Cole has been so good, for so long, it’s hard to remember what we did for a left-back before him. Sure, there was Wayne Bridge, with his right foot that was really only good for balancing on and his worrying penchant for clearances which went straight to the opposition. But he seems like ancient history.

Cole spent longer at Chelsea than he did as a first-teamer at Arsenal, his first love. He made 338 appearances in all competitions for the Blues, more than all but 21 players in the club’s history. Until this last season, there was no question of anyone but him playing left-back as long as he was fit. The only season he played fewer than 40 games was the Double year, when he broke his ankle and was out for three months.

It’s a matter of plain fact to say that he was the club’s greatest left-back. He may well have been England’s greatest left-back too. At times, he had a fair claim to be called the greatest left-back in the world, without very much exaggeration. Anyone who has seen him put the best players – players like Cristiano Ronaldo and Lionel Messi – in his pocket and keeps them quiet, knows just how awesome a defender he is.

What made him so good? His vision, his pace, his tackling, his covering, his link-up play with his centre-backs, his ability to forage forward almost at will while being able to track back at speed and prevent any attacker getting behind him – it’s hard to say what his most admirable characteristic was. But you always felt sure that, whatever the danger was, Ash had it covered.

He obviously had his faults. He was poor with the media, disliking doing anything for the press as he believed they had it in for him. Like many players, he had an eye for the ladies which caused disastrous ructions in his private life. He could be careless and stupid off the pitch, but more often he was shy, withdrawn and uneasy with attempts to try and repair his public image.

He never really recovered in many people’s eyes from the unfortunate phrase in his autobiography about how he “nearly swerved off the road” after learning about a contract offer from Arsenal that he regarded as unacceptable.

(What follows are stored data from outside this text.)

-- ==== Sys2Proof/Syntax.lean ====
section
/-!
DEFINITION. The 24 commands of spec/30_encoding.md R93, one constructor per row of
spec/opcode_table.json. The operands are those of R94 that stand in the command word; the operands
that come from ARG are read by the meanings.
-/

namespace Sys2Proof

/-- A host command. -/
inductive Instr
  /-- CTRL.ABORT (40_control.md R125). -/
  | ctrlAbort
  /-- CTRL.REWIND (40_control.md R126). -/
  | ctrlRewind
  /-- BSW.OPEN (41_bit_stream_writer.md R141). -/
  | bswOpen
  /-- BSW.PUTBIT b (R142): `imm` is the IMM8 field, whose bit 0 is the bit; IMM8 must be 0 or 1 (R95). -/
  | bswPutbit (imm : Byte)
  /-- BSW.CLOSE (R143). -/
  | bswClose
  /-- BSR.OPEN (42_bit_stream_reader.md R161): `u` is the "unlimited" flag CMD[8]. -/
  | bsrOpen (u : Bool)
  /-- BSR.NEXT (R163). -/
  | bsrNext
  /-- BSR.CLOSE (R164). -/
  | bsrClose
  /-- TB.SETFREQ s (43_huffman_tree_builder.md R181). -/
  | tbSetfreq (sym : Byte)
  /-- TB.GETFREQ s (R182). -/
  | tbGetfreq (sym : Byte)
  /-- TB.BUILD (R188). -/
  | tbBuild
  /-- TB.INFO (R191). -/
  | tbInfo
  /-- TB.NODE (R192). -/
  | tbNode
  /-- ENC.COUNT (44_huffman_encoder.md R211). -/
  | encCount
  /-- ENC.HEADER (R212). -/
  | encHeader
  /-- ENC.DERIVE (R214). -/
  | encDerive
  /-- ENC.CODELEN s (R216). -/
  | encCodelen (sym : Byte)
  /-- ENC.CODEWORD s (R217). -/
  | encCodeword (sym : Byte)
  /-- ENC.EMIT s (R219). -/
  | encEmit (sym : Byte)
  /-- ENC.STEP (R220). -/
  | encStep
  /-- ENC.RUN (R221). -/
  | encRun
  /-- DEC.HEADER (45_huffman_decoder.md R251). -/
  | decHeader
  /-- DEC.SYMBOL (R253). -/
  | decSymbol
  /-- DEC.RUN (R254). -/
  | decRun
  deriving DecidableEq, Repr

end Sys2Proof
end

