-- ==== Sys2Proof/Machine/Reader.lean ====
section
/-!
DEFINITION. The bit_stream_reader (spec/42_bit_stream_reader.md R160 to R164): its primitive NextBit and the three
BSR commands.
-/

namespace Sys2Proof.Machine

/-- Bit `7 − bsr_pos` of `bsr_byte`, most significant first (R160). -/
def readerBit (r : Reader) : Bool := r.byte.getLsbD (7 - r.pos.val)

/-- The last three assignments of NextBit: yield the bit at `bsr_pos` and count it (R160). -/
def yieldBit (s : State) : Res (Option Bool) :=
  .ret (some (readerBit s.bsr))
    { s with bsr := { s.bsr with pos := s.bsr.pos + 1, count := s.bsr.count + 1#64 } }

/-- The END of a reader: `bsr_end <- 1` (R160). -/
def endReader (s : State) : Res (Option Bool) :=
  .ret none { s with bsr := { s.bsr with ended := true } }

/-- `NextBit()` (R160): a bit, or none for END. The target is checked before a byte is fetched. -/
def nextBit (s : State) : Res (Option Bool) :=
  if s.bsr.ended then .ret none s
  else if s.bsr.unlimited = false ∧ s.bsr.count = s.bsr.target then endReader s
  else if s.bsr.pos = 8 then
    match inRead s with
    | (.ioerr, s1) => .raise .ioError s1
    | (.eof, s1) => endReader s1
    | (.byte b, s1) => yieldBit { s1 with bsr := { s1.bsr with byte := b, pos := 0 } }
  else yieldBit s

/-- The reader BSR.OPEN starts (R161): unlimited when U = 1, with ARG as its target when U = 0. -/
def openedReader (u : Bool) (target : Word64) : Reader :=
  { isOpen := true, ended := false, unlimited := u, byte := 0#8, pos := 8, count := 0#64,
    target := if u then 0#64 else target }

/-- The rule of BSR.OPEN (R161). -/
def ruleBsrOpen (u : Bool) (s : State) : UnitRes :=
  if s.bsr.isOpen then .raise .protocolError s
  else .ret none { s with bsr := openedReader u (targetOperand s) }

/-- BSR.OPEN (R161). -/
def execBsrOpen (u : Bool) (s : State) : Host.Outcome State Fault Refusal := unitCommand (ruleBsrOpen u) s

/-- The rule of BSR.NEXT (R163): END is not an error. -/
def ruleBsrNext (s : State) : UnitRes :=
  if s.bsr.isOpen then (nextBit s).bind fun r s1 => .ret (some (nextResult r)) s1
  else .raise .protocolError s

/-- BSR.NEXT (R163). -/
def execBsrNext (s : State) : Host.Outcome State Fault Refusal := unitCommand ruleBsrNext s

/-- The rule of BSR.CLOSE (R164): bits not yet yielded are dropped and in_pos is not moved back. -/
def ruleBsrClose (s : State) : UnitRes :=
  if s.bsr.isOpen then .ret none { s with bsr := Reader.closed } else .raise .protocolError s

/-- BSR.CLOSE (R164). -/
def execBsrClose (s : State) : Host.Outcome State Fault Refusal := unitCommand ruleBsrClose s

end Sys2Proof.Machine
end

It was taken as a sign of his greed, a symbol of all that was wrong about modern footballers. Yet the back-story – that Arsenal’s chief executive David Dein had reneged on a promise of a much better deal and that it was the lack of faith that had upset Cole – was conveniently forgotten by the media and opposition fans alike. Thus was the “Cashley” myth born? In truth, Cole was not particularly motivated by money – never seeking a lucrative move to Real Madrid, or latterly to Manchester City or PSG, that would have been his for the asking. Instead, Cole has played his entire career for just two clubs and been involved in just one (admittedly controversial) transfer.

In his last season or two at Chelsea, there were signs that his pace and reliability were not all they once were, though his assured performances when called upon in the Champions League semi-final  seemed to belie any idea that his talent had in any way diminished. He could probably have gone on for another couple of years at the top level, perhaps not playing as much, but still as reassuring a sight on the left of the back four as ever.

But it’s probably for the best that Blues fans don’t have to watch his inevitable slow decline from the peak of his abilities. Instead we can remember him in his prime. I’ll never forget the sight of him holding the European Cup on that night in Munich in 2012. I don’t think I’ve ever seen a footballer look happier. Thanks Ash – good luck wherever you go.